-- ==== Sys2Proof/Machine/StateHost.lean ====
section
/-!
DEFINITION. The state of the host ports, queues, admission (chapter 14) and counters (chapter 17).
-/
namespace Sys2Proof.Machine

/-- One 128-byte slot of a command window (R373): the bytes written and not yet consumed. The line has arrived when all
128 are written. -/
structure Slot where
  /-- offset within the slot and byte -/
  bytes : Tab Byte := []
  /-- instant of the first byte since the slot was last clear (R375) -/
  first : Nat := 0
  /-- instant of the last byte -/
  last : Nat := 0
deriving DecidableEq, Repr

/-- A completion that is not yet in the ring (R379). SQ_HEAD and PHASE are filled in when it is written. -/
structure Entry where
  cmdId : Nat := 0
  status : Nat := 0
  nd : Bool := false
  discarded : Bool := false
  winerr : Bool := false
  /-- for a window-error entry: the offending slot -/
  slot : Nat := 0
  cmd : Nat := 0
  aux : Nat := 0
  value : Nat := 0
  stamp : Nat := 0
  /-- it counts as signalled already (R375) -/
  quiet : Bool := false
deriving DecidableEq, Repr

/-- A queue of a function (R373 to R391). -/
structure Queue where
  /-- HIF_QCFG -/
  cfg : W64 := 0
  /-- HIF_CQ_BASE -/
  cqBase : W64 := 0
  /-- HIF_CQ_HEADP -/
  cqHeadp : W64 := 0
  /-- HIF_SR_BASE -/
  srBase : W64 := 0
  /-- HIF_QERR -/
  err : W64 := 0
  /-- HIF_QSTAT.SQ_HEAD -/
  sqHead : Nat := 0
  winerr : Bool := false
  slots : Tab Slot := []
  /-- index of the ring entry written next -/
  cqNext : Nat := 0
  /-- PHASE of the current lap (R380) -/
  cqPhase : Bool := true
  /-- ring entries known to be free -/
  cqFree : Nat := 0
  /-- completions waiting for a free entry, in order -/
  cqWait : List Entry := []
  /-- unsignalled completions and the instant of the oldest (R382) -/
  unsig : Nat := 0
  unsigT : Nat := 0
  /-- index of the sample written next and the samples of the group in progress (R388) -/
  srNext : Nat := 0
  srGroup : List (List Byte) := []
  /-- how often the queue was enabled: a completion of an earlier enable is never written (R488) -/
  enables : Nat := 0
deriving DecidableEq, Repr

/-- A PCIe function (R369 to R371). Function numbers are port × 32 + FUNC. -/
structure Fn where
  bound : Bool := false
  part : Nat := 0
  /-- HIF_FUNC.ACTIVE -/
  active : Bool := false
  /-- HIF_FUNC.OWNER -/
  owner : Bool := false
  /-- HIF_FUNC.FO_DELAY, in ms -/
  foDelay : Nat := 0x0A
  /-- HIF_FUNC.RO_EN -/
  roEn : Bool := false
  /-- Enable Relaxed Ordering of the function's PCIe configuration (R381) -/
  ero : Bool := true
  qbase : Nat := 0
  qcount : Nat := 0
  /-- Bus Master Enable -/
  busMaster : Bool := false
  /-- counts the FLRs and Bus Master clears: a command consumed before one has its host writes dropped (R371) -/
  gen : Nat := 0
  queues : Tab Queue := []
  /-- TIER_HLOOK.TILE and FLS_DIELOOK.DIE, banked per function (R219, R363) -/
  hlook : Nat := 0
  dieLook : Nat := 0
  /-- instant of the last sample group and so on is per queue; AER errors logged on the function (R368) -/
  aer : Nat := 0
deriving DecidableEq, Repr

/-- What a consumed command still waits for. -/
inductive CmdPhase where
  /-- consumed; its row command has not run yet -/
  | admitted
  /-- running: some later event ends it -/
  | running
deriving DecidableEq, Repr

/-- A command that admission has consumed and that has no completion yet (R374, R377). -/
structure Cmd where
  fn : Nat := 0
  q : Nat := 0
  /-- the queue's `enables` and the function's `gen` at consumption -/
  en : Nat := 0
  gen : Nat := 0
  part : Nat := 0
  /-- the queue slot of its first line, and its lines' bytes -/
  slot : Nat := 0
  bytes : List Byte := []
  stamp : Nat := 0
  phase : CmdPhase := .admitted
deriving DecidableEq, Repr

/-- A pending ADM_BKT change (R386). -/
structure BktChange where
  mode : Nat
  rate : Nat
  burst : Nat
  time : Nat
deriving DecidableEq, Repr

/-- The admission state of a partition (R385 to R391). -/
structure Adm where
  /-- ADM_PCFG: WEIGHT 1, DEF_DL 2,500,000 -/
  pcfg : W64 := 0x0001_0000_0026_25A0
  /-- ADM_BKT as last written -/
  bkt : W64 := 0
  /-- ADM_REG -/
  reg : W64 := 0
  /-- the settings in force, and the change that the next tick applies -/
  rate : Nat := 0
  burst : Nat := 0
  pend : Option BktChange := none
  /-- tokens, and ADM_TOK.TOK: tokens as of the last tick -/
  tok : Nat := 0
  tokShown : Nat := 0
  /-- L_p: the tag of the partition's last consumed command -/
  tagL : Nat := 0
  /-- USED of the STACK regulator in each region, of FLASH (1/16 codeword) and of FABRIC (R389) -/
  usedStack : Tab Nat := []
  usedFlash : Nat := 0
  usedFabric : Nat := 0
deriving DecidableEq, Repr

/-- The regulator a request waits at (R389). -/
inductive RegKind where
  | stack (region : Nat)
  | flash
  | fabric
deriving DecidableEq, Repr

/-- A request that waits at a regulator, in issue order. -/
structure HeldReq where
  kind : RegKind
  part : Nat
  id : Nat
deriving DecidableEq, Repr

/-- The two PCIe ports (R367, R370). -/
structure PciePort where
  up : Bool := false
  /-- instant the link went down -/
  downT : Nat := 0
  /-- PERST_x_N is asserted (R469) -/
  perst : Bool := true
deriving DecidableEq, Repr

/-- Host interface and admission. -/
structure HostSt where
  fns : Tab Fn := []
  portA : PciePort := {}
  portB : PciePort := {}
  /-- commands consumed and not ended, keyed by a number of the model's own -/
  cmds : Tab Cmd := []
  nextCid : Nat := 0
  adm : Tab Adm := []
  /-- V: the tag of the last command consumed by any partition (R387) -/
  tagV : Nat := 0
  /-- instant of the last admission decision -/
  lastDec : Option Nat := none
  /-- instant of the last refill tick, sample latch and regulator window, so that each comes about once -/
  lastRefill : Option Nat := none
  lastSample : Option Nat := none
  lastWindow : Option Nat := none
  held : List HeldReq := []
deriving DecidableEq, Repr

/-- The dump ring of a partition (R451, R456). -/
structure Dump where
  /-- PMC_DUMP_BASE -/
  base : W64 := 0
  /-- PMC_DUMP_CFG: PERIOD 0x000A -/
  cfg : W64 := 0x000A_0000_0000_0000
  /-- PMC_DUMP_STAT.SEQ and LOST -/
  seq : Nat := 0
  lost : Bool := false
  /-- dumps latched since EN was set -/
  n : Nat := 0
  /-- the last latch's instant -/
  lastT : Option Nat := none
deriving DecidableEq, Repr

/-- Counters (R444, R448, R450). Keys: partition × 32 + counter, cluster × 8 + counter, cluster × 4 + class. A
selection's default is QUAL 0xFF, all else 0. -/
structure PmcSt where
  psel : Tab W64 := []
  pctr : Tab W64 := []
  csel : Tab W64 := []
  cctr : Tab W64 := []
  cfix : Tab W64 := []
  dumps : Tab Dump := []
deriving DecidableEq, Repr

end Sys2Proof.Machine
end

PROBLEM TO WORK ON -
The expected answer is one number: the count of lines in the listing that include the string "request".

THE ANSWER -
2